Flower City: Maggots Consume 7” (Esos Malditos Punks) Maggots Consume is the debut EP by this hardcore band from Austin, Texas. I’m not sure who is in Flower City, but based on Maggots Consume, it’s hard to imagine their sound isn’t informed by titans of Austin hardcore like Impalers and Criaturas. Flower City has a similar approach, building their songs around interesting and inventive riffing and playing with a head-down intensity that never lets up. As with those bands, it sounds like a relentless barrage on first listen, but a closer inspection reveals a subtlety in the arrangements that keeps the songs interesting all the way through… a noisy lead guitar passage here, an ever-so-subtle let-up in tempo there (only to come crashing back to full intensity, of course). The vocals are drenched in echo and buried way down in the mix, keeping the focus on those riffs, which just keep coming at you for the duration of these six tracks. While the lack of obvious dynamics and theatrics might make Flower City inscrutable to a dabbler in hardcore, those of us with an appreciation for this workmanlike approach to the genre will appreciate their power and precision.

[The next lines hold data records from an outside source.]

/-! ## Management -/

/-- RUN makes the operating state RUN in CONFIG, and is refused WRONG_STATE in RUN (R188). HALT with every room CLOSED: CONFIG. SESSION_RESET with
the marker entries its closes need: every room CLOSED, RUN kept, the rooms closed counted in the response, and each take discarded named after the
count. HALT is refused WRONG_STATE in CONFIG or with a room open, SESSION_RESET WRONG_STATE in CONFIG and TABLE_FULL without those entries, and
then nothing changes but what every command notes. Both, when accepted, end every station's work, and then the held responses of both ports join
their originate lists in the order held, ahead of the response (R5, R55, R110, R150, R189, R190, R192; the count's width is log 12). That the
response comes after the notices of the effect is the model's choice (log 32), and so is the form in which the response names the discarded takes
(log 56). An override that a command has no use for is ignored (log 14). -/
def Obligations.OperatingStatesComplete : Prop :=
  (∀ (c : Ctl) (s : State), FromManager c s →
      (s.mgmt.op = .config → exec (.run c) s = .next (respond c .run .ok []
        { handled c .run s with mgmt := { (handled c .run s).mgmt with op := .run } })) ∧
      (s.mgmt.op = .run → exec (.run c) s = .next (respond c .run .wrongState [] (handled c .run s)))) ∧
  (∀ (c : Ctl) (s : State), FromManager c s →
      ((s.mgmt.op = .config ∨ ∃ r : RoomId, (s.room r).state ≠ .closed) →
        exec (.halt c) s = .next (respond c .halt .wrongState [] (handled c .halt s))) ∧
      (s.mgmt.op = .config → exec (.sessionReset c) s = .next (respond c .sessionReset .wrongState [] (handled c .sessionReset s))) ∧
      (s.mgmt.op = .run → s.markerPool.free < s.closeAllNeeds →
        exec (.sessionReset c) s = .next (respond c .sessionReset .tableFull [] (handled c .sessionReset s)))) ∧
  (∀ (c : Ctl) (s : State), FromManager c s → s.mgmt.op = .run → ContextsCoherent s →
      ((∀ r : RoomId, (s.room r).state = .closed) → ∃ u, exec (.halt c) s = .next (respond c .halt .ok [] u) ∧
        u.mgmt.op = .config ∧ StationsCleared u ∧ (∀ p : Port, HeldJoined p [] s u) ∧ ∀ r : RoomId, (u.room r).state = .closed) ∧
      (s.closeAllNeeds ≤ s.markerPool.free → ∃ u,
        exec (.sessionReset c) s = .next (respond c .sessionReset .ok
          (bytesOf 1 s.openRooms.length ++ (s.openRooms.filterMap fun r => ((s.room r).openTake.bind s.take?).bind fun t =>
            if t.cells = 0 then some t.number else none).flatMap fun n => bytesOf 2 n ++ [1]) u) ∧ u.mgmt.op = .run ∧
        StationsCleared u ∧ (∀ p : Port, HeldJoined p [] s u) ∧ ∀ r : RoomId, (u.room r).state = .closed))

/-- SET_CURSOR replaces the cursor of its port; READ_ENTRY answers the entry at it, with the index after it, and moves on by one (R185, R186).
That a station entry without a timer answers 0 ticks remaining is the model's choice (log 54). An override that a command has no use for is
ignored (log 14). -/
def Obligations.CursorCommandsComplete : Prop :=
  ∀ (c : Ctl) (s : State), FromManager c s →
    (∀ (table : Byte) (index : Word) (t : TableName), tableOfCode table = some t → index.toNat < t.size →
      exec (.setCursor c table index) s = .next (respond c .setCursor .ok (bytesOf 1 t.code ++ bytesOf 2 index.toNat)
        (setCursor c.port ⟨t, index.toNat⟩ (handled c .setCursor s)))) ∧
    (∀ x : Cursor, (s.port c.port).cursor = some x → x.index < x.table.size →
      exec (.readEntry c) s = .next (respond c .readEntry .ok
        ((handled c .readEntry s).entryBytes x.table x.index ++ (handled c .readEntry s).entryExtra x.table x.index ++
          bytesOf 2 (x.index + 1))
        (setCursor c.port ⟨x.table, x.index + 1⟩ (handled c .readEntry s))))

/-- WRITE_ENTRY stores an entry that its table's checks accept, field by field, answers it as stored with the index after it, and moves on by one.
An entry that they refuse is answered with their result and stores nothing. It is refused with no cursor (WRONG_STATE), past the table's end
(CURSOR_END), at ROOM_CONFIG while the room is not CLOSED, at STATION_TABLE while the station is not OFFLINE and at LINK_PROFILE outside CONFIG
(WRONG_STATE each). From a manager or any other known source, one shorter than its cursor's entry is refused BAD_PARAMETER, before its sender's
class is checked (log 15) (R1, R6, R32, R84, R89, R160, R166, R174, R183, R184, R186, R187, R195; logs 15, 18, 19). That the response to a
STORE_SETTINGS write comes after the alerts of the reserve check it starts is the model's choice (log 32), and so is that an override is ignored
but for one of 0 (log 14). -/
def Obligations.WriteEntryCompletes : Prop :=
  (∀ (c : Ctl) (body : List Byte) (s : State) (x : Cursor), s.power = .on → s.sender c.src ≠ .unknown → (s.port c.port).cursor = some x →
    body.length < x.table.entryLength →
    exec (.writeEntry c body) s = .next (respond c .writeEntry .badParameter [] (handled c .writeEntry s))) ∧
  (∀ (c : Ctl) (body : List Byte) (s : State), FromManager c s → s.entryZeroOverride c body = false →
    ((s.port c.port).cursor = none →
      exec (.writeEntry c body) s = .next (respond c .writeEntry .wrongState [] (handled c .writeEntry s))) ∧
    ∀ x : Cursor, (s.port c.port).cursor = some x → x.table.entryLength ≤ body.length →
      (∀ t : State, x.index < x.table.size →
        writeTable x.table x.index (body.take x.table.entryLength) (handled c .writeEntry s) = .ok t →
        exec (.writeEntry c body) s = .next (respond c .writeEntry .ok (t.entryBytes x.table x.index ++ bytesOf 2 (x.index + 1))
          (setCursor c.port ⟨x.table, x.index + 1⟩ t)) ∧ EntryStored x body (handled c .writeEntry s) t) ∧
      (∀ r : Result, x.index < x.table.size →
        writeTable x.table x.index (body.take x.table.entryLength) (handled c .writeEntry s) = .error r →
        exec (.writeEntry c body) s = .next (respond c .writeEntry r [] (handled c .writeEntry s))) ∧
      (x.table.size ≤ x.index →
        exec (.writeEntry c body) s = .next (respond c .writeEntry .cursorEnd [] (handled c .writeEntry s))) ∧
      (∀ r : RoomId, x = ⟨.roomConfig, r.val⟩ → (s.room r).state ≠ .closed →
        exec (.writeEntry c body) s = .next (respond c .writeEntry .wrongState [] (handled c .writeEntry s))) ∧
      (∀ e : StationId, x = ⟨.stationTable, e.val⟩ → (s.station e).state ≠ .offline →
        exec (.writeEntry c body) s = .next (respond c .writeEntry .wrongState [] (handled c .writeEntry s))) ∧
      (x = ⟨.linkProfile, 0⟩ → s.mgmt.op = .run →
        exec (.writeEntry c body) s = .next (respond c .writeEntry .wrongState [] (handled c .writeEntry s))))

/-- SET_RESPONSE_MODE sets the named port's mode, and when it becomes IMMEDIATE what it holds joins its originate list in the order held;
READ_ALERTS answers the latched and the live set and clears every latch; READ_COUNTERS answers every counter; CLEAR_COUNTERS sets every one to 0
(R191, R192, R194, R197). The order of the counters in the response of READ_COUNTERS is the model's choice (log 25). An override that a command
has no use for is ignored (log 14). -/
def Obligations.ManagementReadsComplete : Prop :=
  ∀ (c : Ctl) (s : State), FromManager c s →
    (∀ (port mode : Byte) (p : Port) (m : ResponseMode), portOfCode port = some p → responseModeOfCode mode = some m →
      ∃ u, exec (.setResponseMode c port mode) s = .next (respond c .setResponseMode .ok [] u) ∧ (u.port p).mode = m ∧
        (u.port p).held = (match m with
          | .immediate => []
          | .onSync => (s.port p).held) ∧
        ((s.port p).originate.length + (s.port p).held.length ≤ 512 →
          (u.port p).originate.map Queued.frame = (s.port p).originate.map Queued.frame ++ (match m with
            | .immediate => (s.port p).held
            | .onSync => []))) ∧
    exec (.readAlerts c) s = .next (respond c .readAlerts .ok (bytesOf 2 s.mgmt.latches.toNat ++ bytesOf 2 s.liveSet.toNat)
      { handled c .readAlerts s with mgmt := { (handled c .readAlerts s).mgmt with latches := 0 } }) ∧
    exec (.readCounters c) s = .next (respond c .readCounters .ok
      ((handled c .readCounters s).allCounters.flatMap fun k => bytesOf 4 k.toNat) (handled c .readCounters s)) ∧
    ∃ u, exec (.clearCounters c) s = .next (respond c .clearCounters .ok [] u) ∧ (∀ k ∈ u.allCounters, k = 0) ∧
      u.takeTable.takes = s.takeTable.takes ∧ u.playback.contexts = s.playback.contexts ∧ u.store.pages = s.store.pages ∧
      ∀ r : RoomId, { u.room r with counters := (s.room r).counters } = s.room r

/-! ## Rooms, takes and the store -/

/-- OPEN_ROOM: a take opens in the lowest FREE slot with the next number, and the room is ON_RECORD with an empty ring and no gap (R3, R44, R45,
R46). CLOSE_ROOM: the room is CLOSED as R4 leaves it, and its take is closed with cause ROOM_CLOSE, or discarded when it held no cell (R4, R55,
R57); closed with cells, it is UNARCHIVED at the archive queue's tail, and PENDING at its pool's tail or, with a station waiting that is eligible
for it, offered to the first such station (R56, R94, R95; the response's discarded flag is log 13). That the response comes after the notices of
the effect is the model's choice (log 32). An override that a command has no use for is ignored (log 14). -/
def Obligations.RoomsOpenAndClose : Prop :=
  (∀ (c : Ctl) (b : Byte) (r : RoomId) (k : Nat) (s : State), FromManager c s → roomOfByte b = some r → s.mgmt.op = .run →
      (s.room r).state = .closed → s.lowestFreeSlot = some k →
      ∃ u, exec (.openRoom c b) s = .next (respond c .openRoom .ok (bytesOf 2 s.nextTakeNumber) u) ∧
        u.take? k = some (openedTake s.nextTakeNumber r (s.room r).config s.link.period s.now) ∧
        u.takeTable.issue = nextNumber s.nextTakeNumber ∧
        u.room r = { s.room r with
          state := .onRecord, openTake := some k, sealed := false, overrun := none, deferred := none, offCycles := 0, gap := 0, ring := [],
          assembly := emptyAssembly (s.room r).config.tracks } ∧
        ∀ q : RoomId, q ≠ r → { u.room q with ring := (s.room q).ring } = s.room q) ∧
  (∀ (c : Ctl) (b : Byte) (r : RoomId) (k : Nat) (t : Take) (s : State), FromManager c s → roomOfByte b = some r →
      (s.room r).state ≠ .closed → (s.room r).openTake = some k → s.take? k = some t → (s.room r).closeNeeds ≤ s.markerPool.free →
      ∃ u, exec (.closeRoom c b) s = .next (respond c .closeRoom .ok (bytesOf 2 t.number ++ flagByte (t.cells == 0)) u) ∧
        { u.room r with ring := (s.room r).ring } = (s.room r).afterClose ∧ (t.cells = 0 → u.take? k = none) ∧
        (t.cells ≠ 0 → ∃ t', u.take? k = some t' ∧ t'.lifecycle = .closed ∧ t'.endStamp = some s.now ∧ t'.cause = some .roomClose ∧
          t'.cells = t.cells ∧ EnteredQueues k t t' s u))

/-- A cut with a successor (cause SCHEDULE, LENGTH, CONSOLE, MANAGER or DEFERRED) with what it needs is made and answered MADE with both numbers:
the closing take with its end marker and, when it holds cells, UNARCHIVED at the archive queue's tail and PENDING at its pool's tail, or offered
to the first eligible station waiting, the successor with the carried markers, the contexts as R145 and R146 have them. CUT_TAKE and CUT_NOW make
theirs, and CUT_TAKE answers both take numbers (R16, R50, R52, R53, R55, R56, R60, R145, R146). What a follow move clears is log 22, and that the
response of CUT_TAKE comes after the notices is log 32. An override that a command has no use for is ignored (log 14). -/
def Obligations.CutsComplete : Prop :=
  ∀ (r : RoomId) (k k' : Nat) (t : Take) (s : State), s.power = .on → (s.room r).state ≠ .closed → (s.room r).deferred = none →
    (s.room r).openTake = some k → s.take? k = some t → s.lowestFreeSlot = some k' →
    (∀ (cause : CutCause) (source : Byte), cause ≠ .roomClose → cause ≠ .sessionReset → (s.room r).cutNeeds cause ≤ s.markerPool.free →
      (requestCut r cause source s).2 = .made t.number (t.cells == 0) s.nextTakeNumber ∧
        CutMade r k k' t cause source s (requestCut r cause source s).1) ∧
    (∀ (c : Ctl) (b : Byte), FromManager c s → roomOfByte b = some r → s.mgmt.op = .run →
      (s.room r).cutNeeds .manager ≤ s.markerPool.free →
      ∃ u, exec (.cutTake c b) s = .next (respond c .cutTake .ok
          (bytesOf 1 0 ++ bytesOf 2 t.number ++ flagByte (t.cells == 0) ++ bytesOf 2 s.nextTakeNumber) u) ∧
        CutMade r k k' t .manager c.src s u) ∧
    (∀ m : Mark, FromConsole m r s → (s.room r).cutNeeds .console ≤ s.markerPool.free →
      ∃ u, exec (.cutNow m) s = .next u ∧ CutMade r k k' t .console m.src s u)

/-- CUT_NOW is taken by a room that is not CLOSED, asks for a cut with cause CONSOLE, and is absorbed, uncounted, by a deferred cut (R21). -/
def Obligations.CutNowRequestsAConsoleCut : Prop :=
  ∀ (m : Mark) (r : RoomId) (s : State), FromConsole m r s → (s.room r).state ≠ .closed →
    exec (.cutNow m) s = .next (requestCut r .console m.src (takenFrom m.port m.src s)).1 ∧
    ((s.room r).deferred ≠ none → exec (.cutNow m) s = .next (takenFrom m.port m.src s))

Mosquito: The Originol Soundtrack cassette (Rotten Apple) Several times over the past few years, I’ve wondered, “what happened to Mark Winter?” It seemed like he was everywhere for a few years. His project Coneheads was a certified underground phenomenon, but there was also Big Zit, C.C.T.V., D.L.I.M.C., and plenty more, and they were all very good to fucking great. Then the releases just stopped with no fanfare. Maybe he was still putting out tapes you could only order via carrier pigeon to keep them safe from poseurs like me, but if that’s the case I didn’t so much as hear about them. So, Mosquito: The Originol Soundtrack marks, for me, the return of Mark Winter, and it is fucking awesome and a complete left turn. The fifteen-minute album is all instrumental (there are a few passages with spoken vocals) and the music, according to the description, follows the life cycle of a mosquito. Not being an entomologist, I can’t speak to the accuracy with which Winter has evoked the mosquito’s biology, but I can say the music is wide-screen cinematic, evoking a range of different moods that all seem mosquito-like, but from different directions. The way Mosquito slides between different moods and textures reminds me of the 70s German band Faust, as do the often bass-driven arrangements and the loose, quasi-jammy structure of the different movements. The bass-driven, funky feel also makes me think of cult 70s film soundtracks, particularly Alain Goraguer’s brilliant soundtrack to the 1973 animated film La Planète Sauvage. While the genre differs from anything I’ve heard Winter do before, you can still tell it’s him… the tones and textures of the instruments sound a lot like Coneheads and D.L.I.M.C., and a few of the movements (especially the first and last ones) feature some of his trademark mutant Chuck Berry lead guitar playing. While the potential audience of people who love both Coneheads and the kinds of weird soundtracks and library records unearthed on labels like Finders Keepers might be small, I am 100% in that demographic, and I fucking love this. Now, pardon me while I research how to train carrier pigeons so I don’t miss another note of music this person makes.